Setting Limits & Boundaries
There isn’t one reliable and entirely effective method for setting good limits and boundaries with your child when it comes to dealing with technology. Every child’s disciplinary needs will be different, but as a general rule, limits and boundaries should be established and communicated with your child ahead of time.
When your child knows what to expect and what is expected of them, the rules will seem less like you merely trying to inflict your will and control your child in an authoritarian manner. Rules that are created in the spur of the moment, because you said so, are bound to create more conflict and it teaches your child that you have no real control as a parent. It also shows your child to react emotionally, on impulse, rather than with poise and control.

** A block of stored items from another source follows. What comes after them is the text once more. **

/-! ## Keys and timers -/

/-- R230, R231 for a key number: the key tests skip on the key's level and change nothing else. -/
def Obligations.KeyTestsSkipOnLevel : Prop :=
  ∀ (s : State) (x : RegIdx) (h : (s.reg x).toNat < 16),
    exec (.skp x) s = .next { s with pc := if s.key[(s.reg x).toNat] then s.pc + 2 else s.pc } ∧
      exec (.sknp x) s = .next { s with pc := if s.key[(s.reg x).toNat] then s.pc else s.pc + 2 }

/-- A key test whose register is above `0F` is refused (R232, R262: the spec's own outcome, its D15, entry 14). -/
def Obligations.KeyTestsRefuseAboveFifteen : Prop :=
  ∀ (s : State) (x : RegIdx), 15 < (s.reg x).toNat →
    exec (.skp x) s = .refused .keyIndexOutOfRange ∧ exec (.sknp x) s = .refused .keyIndexOutOfRange

/-- `Fx0A` with a key pressed writes the lowest-numbered pressed key to `V[x]` and changes nothing else (R234; that it
writes, and which key, is the spec's D16, entry 15). -/
def Obligations.KeyWaitTakesLowestKey : Prop :=
  ∀ (s : State) (x : RegIdx) (k : Nat) (hk : k < 16), s.key[k] = true →
    (∀ (j : Nat) (hj : j < k), s.key[j] = false) →
      exec (.ldVxK x) s = .next { s with V := s.V.set x.toNat (BitVec.ofNat 8 k) x.isLt }

/-- `Fx0A` with no key pressed leaves `pc` net-unchanged over the step and every other state unchanged: the same
instruction runs again (R234; the step reports nothing, entry 1). -/
def Obligations.KeyWaitSpinsWithoutKey : Prop :=
  ∀ (s : State) (x : RegIdx), (∀ k : Fin 16, s.key[k] = false) →
    exec (.ldVxK x) s = .next { s with pc := s.pc - 2 } ∧
      (s.fetch.bind decodeWord = some (.ldVxK x) → step s = .next { s with report := none })

/-- R233, R235, R236: the timer moves write their destination and nothing else. -/
def Obligations.TimerMoves : Prop :=
  ∀ (s : State) (x : RegIdx),
    exec (.ldVxDt x) s = .next { s with V := s.V.set x.toNat s.DT x.isLt } ∧
      exec (.ldDtVx x) s = .next { s with DT := s.reg x } ∧ exec (.ldStVx x) s = .next { s with ST := s.reg x }

/-! ## The host's operations -/

/-- `decrement_timer()` lowers both timers by exactly 1 with a floor of 0 and changes nothing else (R266; the sound
timer too is the spec's D17, entry 16). -/
def Obligations.TimersDecrementWithFloor : Prop :=
  ∀ s : State, (s.decrementTimer).DT.toNat = s.DT.toNat - 1 ∧ (s.decrementTimer).ST.toNat = s.ST.toNat - 1 ∧
    s.decrementTimer = { s with DT := (s.decrementTimer).DT, ST := (s.decrementTimer).ST }

/-- `set_key(k)` and `clear_key(k)` write `key[k]` and nothing else, for `k` up to 15, and are refused above (R267; the
refusal is the spec's D27, entry 14). -/
def Obligations.HostKeysWriteTheLatch : Prop :=
  ∀ (s : State) (k : Nat),
    (∀ h : k < 16, s.setKey k = .next { s with key := s.key.set k true } ∧
        s.clearKey k = .next { s with key := s.key.set k false }) ∧
      (15 < k → s.setKey k = .refused .hostKeyIndexOutOfRange ∧ s.clearKey k = .refused .hostKeyIndexOutOfRange)

/-- R281: a program longer than 3584 bytes fails with `ProgramTooLarge` and no engine is created; any other is accepted,
the empty one too, after which memory from `0x200` is all zero and the first fetch reads `0x0000`, a `BAD` word. -/
def Obligations.ConstructLimitsProgramLength : Prop :=
  ∀ (program : List Byte) (params : Params),
    (3584 < program.length → construct program params = .fault (.programTooLarge program.length)) ∧
      (program.length ≤ 3584 → ∃ s, construct program params = .next s ∧
        (program = [] → (∀ a, 0x200 ≤ a → a < 4096 → s.readByte a = 0) ∧ s.fetch = some 0x0000)) ∧
      decodeWord 0x0000 = none

/-- R29, R284: after construction `pc` holds `0x200`, the font is in place before the first step, and the first step
fetches the word formed by the program's first two bytes. -/
def Obligations.ConstructStartsAtTheProgram : Prop :=
  ∀ (program : List Byte) (params : Params), program.length ≤ 3584 → ∃ s,
    construct program params = .next s ∧ s.pc = 0x200 ∧
      (∀ (a : Nat) (h : a < 80), s.readByte a = params.fontSmall[a]) ∧
      ∀ b0 b1 rest, program = b0 :: b1 :: rest → s.fetch = some (b0 ++ b1)

/-- The address map after construction (R52, R282): the fonts, the program, and 0 elsewhere (zeros and fonts as
parameters are the spec's D4 to D6, entries 4 to 6). -/
def Obligations.ConstructLaysOutMemory : Prop :=
  ∀ (program : List Byte) (params : Params) (s : State), construct program params = .next s →
    (∀ (a : Nat) (h : a < 0x50), s.readByte a = params.fontSmall[a]) ∧
      (∀ (a : Nat) (h : a < 160), s.readByte (0x50 + a) = if params.largeFontIncluded then params.fontLarge[a] else 0) ∧
      (∀ a, 0xF0 ≤ a → a < 0x200 → s.readByte a = 0) ∧
      (∀ (a : Nat) (h : a < program.length), s.readByte (0x200 + a) = program[a]) ∧
      ∀ a, 0x200 + program.length ≤ a → a < 4096 → s.readByte a = 0

/-- Every other piece of state after construction (R283): registers, `I`, timers and stack are the spec's D3 (entry 7),
the mode its D7 and the keys its D27 (entry 8), the framebuffer the source's; `report` and `draws` are the model's own
(entries 1, 2), so nothing is said of `draws`. -/
def Obligations.ConstructResetsEveryRegister : Prop :=
  ∀ (program : List Byte) (params : Params) (s : State), construct program params = .next s →
    s.pc = 0x200 ∧ (∀ x, s.reg x = 0) ∧ s.I = 0 ∧ s.DT = 0 ∧ s.ST = 0 ∧ s.stack = [] ∧
      (∀ c r, Framebuffer.lit s.FB c r = false) ∧ s.hires = false ∧ (∀ k : Fin 16, s.key[k] = false) ∧
      s.params = params ∧ s.report = none
end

Remember, that authoritative, not authoritarian, parenting is the best recipe for success when it comes to maintaining an excellent relationship with your child. As an authoritative parent, you want to explain the rules to your child in a warm and supportive manner, showing respect and consideration for your child’s independence. Children of all ages function best under pretty structured conditions, but they must know what to expect from the structure you create in the home. In addition, it’s typically a good idea to allow your child, even at a young age, to have input regarding the limits and boundaries. When they are part of the decision-making they will be more likely to adhere to and respect the rules.
Benefits & Drawbacks
Once you have a good handle on technology and managing your relationship with your child, you will be more open than ever to the many benefits that these advances offer. Technology keeps you connected with your child in a way that you were probably not connected with your parents. You and your child can learn from each other, grow together, and experience the vast, exciting world of technology. You can close the generation gap and welcome technology into your home and your life as a way to grow closer and more united as a family. Let’s start 2020 with an eye towards growing closer together over this technology in a safe, responsible, and fun way.